12)  Why do all RIPEM public keys look very similar?

 RIPEM public keys begin with a PKCS (Public-Key Cryptography
 Standards) identifier describing various characteristics about the
 key, so the first bunch of characters in your key may be the same as
 those of lots of other people's keys.  This does not mean your keys
 are similar, but only that they are the same class of key, were
 generated with the same program, are of the same length, etc.

13)  What is PGP?

 PGP is another cryptographic mail program called Pretty Good Privacy.
 PGP has been around longer than RIPEM, and works somewhat differently.
 PGP is not compatible with RIPEM in any way, though PGP does also use RSA.

 A few major differences between PGP and RIPEM:

 * PGP has more key management features for users without a direct
   network connection.  Its key verification mechanism is readily
   non-hierarchical, which means it's more available today, while
   probably the best key distribution with RIPEM for now is to
   automatically finger the recipient for a public key.

 * RIPEM conforms to the PEM RFCs and thus has a greater probability
   of working with other PEM software.  PGP makes no attempt to be
   compatible with anything other than itself; i.e. it's not a
   "standard."

 * RIPEM uses RSAREF, a library of RSA routines from RSADSI which
   comes with a license allowing noncommercial use.  PGP uses its own
   implementation of RSA which is not licensed. (See: "DISCLAIMER")
   (See: "What about RSADSI/PKP?")  There are rumors that a
   PGP-compatible product implemented with RSAREF is in the works.

   Some various legal perspectives on using PGP in the U.S.:

   ``an illegal activity that violates patent and export law.''
   	- Jim Bidzos <jim@rsa.com>, President of PKP and RSADSI,
	  _Wired_ (the magazine), May/June 1993

   ``In fact, if you live in the USA, and you are not a Federal
     agency, you shouldn't actually run PGP on your computer, because
     Public Key Partners wants to forbid you from running my software.
     PGP is contraband.''

   	- Phil Zimmermann <prz@sage.cgd.ucar.edu>, author of PGP, PGP
	  Users' Guide, Volume 2.
	  Phil stopped being openly involved with PGP distribution
	  after being threatened with legal action by PKP.

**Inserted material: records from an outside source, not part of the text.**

/-- PUSH16: r4 to r(3+n), then r15, at rising addresses below SP, SP lowered, nothing else changed (43_load_store.md R320,
R321, R327; the layout and the empty list are decisions D34 and D28, logs 23 and 28). -/
def Obligations.PushResults : Prop :=
  ∀ (s : State) (r15 : BitVec 1) (n : Nat) (i : Instr),
    (∃ list1 : BitVec 3, i = .push16 r15 list1 ∧ n = list1.toNat) ∨ (i = .push16List8 r15 ∧ n = 8) →
    s.mem.wf = true → (s.reg 14).toNat % 4 = 0 →
    WordsPermitted s .write (s.reg 14 - BitVec.ofNat 32 (4 * (n + r15.toNat))) (n + r15.toNat) →
    Completes i s fun t =>
      (∀ k < n, WordStored (s.reg 14 - BitVec.ofNat 32 (4 * (n + r15.toNat))) k (s.reg (BitVec.ofNat 4 (4 + k))) t) ∧
      (r15 = 1 → WordStored (s.reg 14 - BitVec.ofNat 32 (4 * (n + r15.toNat))) n (s.reg 15) t) ∧
      MemOnlyWords (s.reg 14 - BitVec.ofNat 32 (4 * (n + r15.toNat))) (n + r15.toNat) s t ∧
      t.reg 14 = s.reg 14 - BitVec.ofNat 32 (4 * (n + r15.toNat)) ∧ (∀ k : Reg, k ≠ 14 → t.reg k = s.reg k) ∧
      t.pc = s.pc + 2 ∧ t.psr.c = s.psr.c ∧ SameSystem s t

/-- POP16: r4 to r(3+n), then r15, from rising addresses at SP, SP raised, and the jump to r15, in the list or not
(43_load_store.md R320, R322, R327; the empty list is decision D28, log 28), after which nothing is prefetched any more
(20_memory.md R133, D23, log 22). -/
def Obligations.PopResults : Prop :=
  ∀ (s : State) (r15 : BitVec 1) (n : Nat) (i : Instr),
    (∃ list1 : BitVec 3, i = .pop16 r15 list1 ∧ n = list1.toNat) ∨ (i = .pop16List8 r15 ∧ n = 8) →
    (s.reg 14).toNat % 4 = 0 → WordsPermitted s .read (s.reg 14) (n + r15.toNat) →
    Completes i s fun t =>
      (∀ k < n, ∃ v, WordStored (s.reg 14) k v s ∧
        t.reg (BitVec.ofNat 4 (4 + k)) = if 9 ≤ 4 + k then 0 else v) ∧
      (r15 = 1 → WordStored (s.reg 14) n (t.reg 15) s) ∧ (r15 = 0 → t.reg 15 = s.reg 15) ∧
      (∀ k : Reg, (k.toNat < 4 ∨ 4 + n ≤ k.toNat) → k ≠ 14 → k ≠ 15 → t.reg k = s.reg k) ∧
      t.reg 14 = s.reg 14 + BitVec.ofNat 32 (4 * (n + r15.toNat)) ∧
      t.pc = t.reg 15 &&& 0xFFFFFFFE ∧ t.psr.c = s.psr.c ∧ (∀ a : Word, t.mem.read a = s.mem.read a) ∧
      SameSystem { s with window := [] } t

/-- IPUSH16 stores R0 to R3, 0 for R12, and R13 at SP-24 to SP-4 and lowers SP; IPOP16 loads them back from SP to SP+20,
drops the word of R12 and raises SP; nothing else changes (43_load_store.md R324, R325). -/
def Obligations.InterruptPushAndPopResults : Prop :=
  (∀ s : State, s.mem.wf = true → (s.reg 14).toNat % 4 = 0 → WordsPermitted s .write (s.reg 14 - 24) 6 →
    Completes .ipush16 s fun t =>
      (∀ k < 4, WordStored (s.reg 14 - 24) k (s.reg (BitVec.ofNat 4 k)) t) ∧ WordStored (s.reg 14 - 24) 4 0 t ∧
      WordStored (s.reg 14 - 24) 5 (s.reg 13) t ∧ MemOnlyWords (s.reg 14 - 24) 6 s t ∧
      t.reg 14 = s.reg 14 - 24 ∧ (∀ k : Reg, k ≠ 14 → t.reg k = s.reg k) ∧
      t.pc = s.pc + 2 ∧ t.psr.c = s.psr.c ∧ SameSystem s t) ∧
  (∀ s : State, (s.reg 14).toNat % 4 = 0 → WordsPermitted s .read (s.reg 14) 6 →
    Completes .ipop16 s fun t =>
      (∀ k < 4, WordStored (s.reg 14) k (t.reg (BitVec.ofNat 4 k)) s) ∧ WordStored (s.reg 14) 5 (t.reg 13) s ∧
      (∀ k : Reg, 4 ≤ k.toNat → k ≠ 13 → k ≠ 14 → t.reg k = s.reg k) ∧ t.reg 14 = s.reg 14 + 24 ∧
      t.pc = s.pc + 2 ∧ t.psr.c = s.psr.c ∧ (∀ a : Word, t.mem.read a = s.mem.read a) ∧ SameSystem s t)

   ``PKP can test the validity of its patent and recover its damages,
     if any, in a suit against the developers and distributors of PGP,
     if it cares to.  [ ... ]  It is virtually unheard-of to sue
     individual end-use consumers of allegedly infringing technology.''

        - Eben Moglen <em21@cunixf.cc.columbia.edu>, Professor of Law
	  & Legal History, Columbia University, archived in
	  ftp.informatik.uni-hamburg.de:/pub/virus/misc/pgplegal.zip.
	  Note that PKP has, in fact, threatened some developers and
	  distributors who are within the reach of U.S. law;
	  generally, some agreement has been reached without going to
	  court.  This is why, for example, few U.S. FTP sites are
	  willing to carry PGP.

   ``Using PGP is like having a Morganti weapon; if "they" need a
     reason to give you a hassle, "they" have one.  "They" can be the
     legal authorities, your sysadmin, or just someone who wants to
     make trouble for you.  [ ... ]  The tradeoffs should be
     considered.''

	- Christopher Davis <ckd@eff.org>, System Manager &
	  Postmaster, Electronic Frontier Foundation & Kapor
	  Enterprises, Inc., id <CKD.93Mar18114533@loiosh.eff.org>.
	  Some system administrators have instructed their users that
	  using PGP on their systems is not permitted.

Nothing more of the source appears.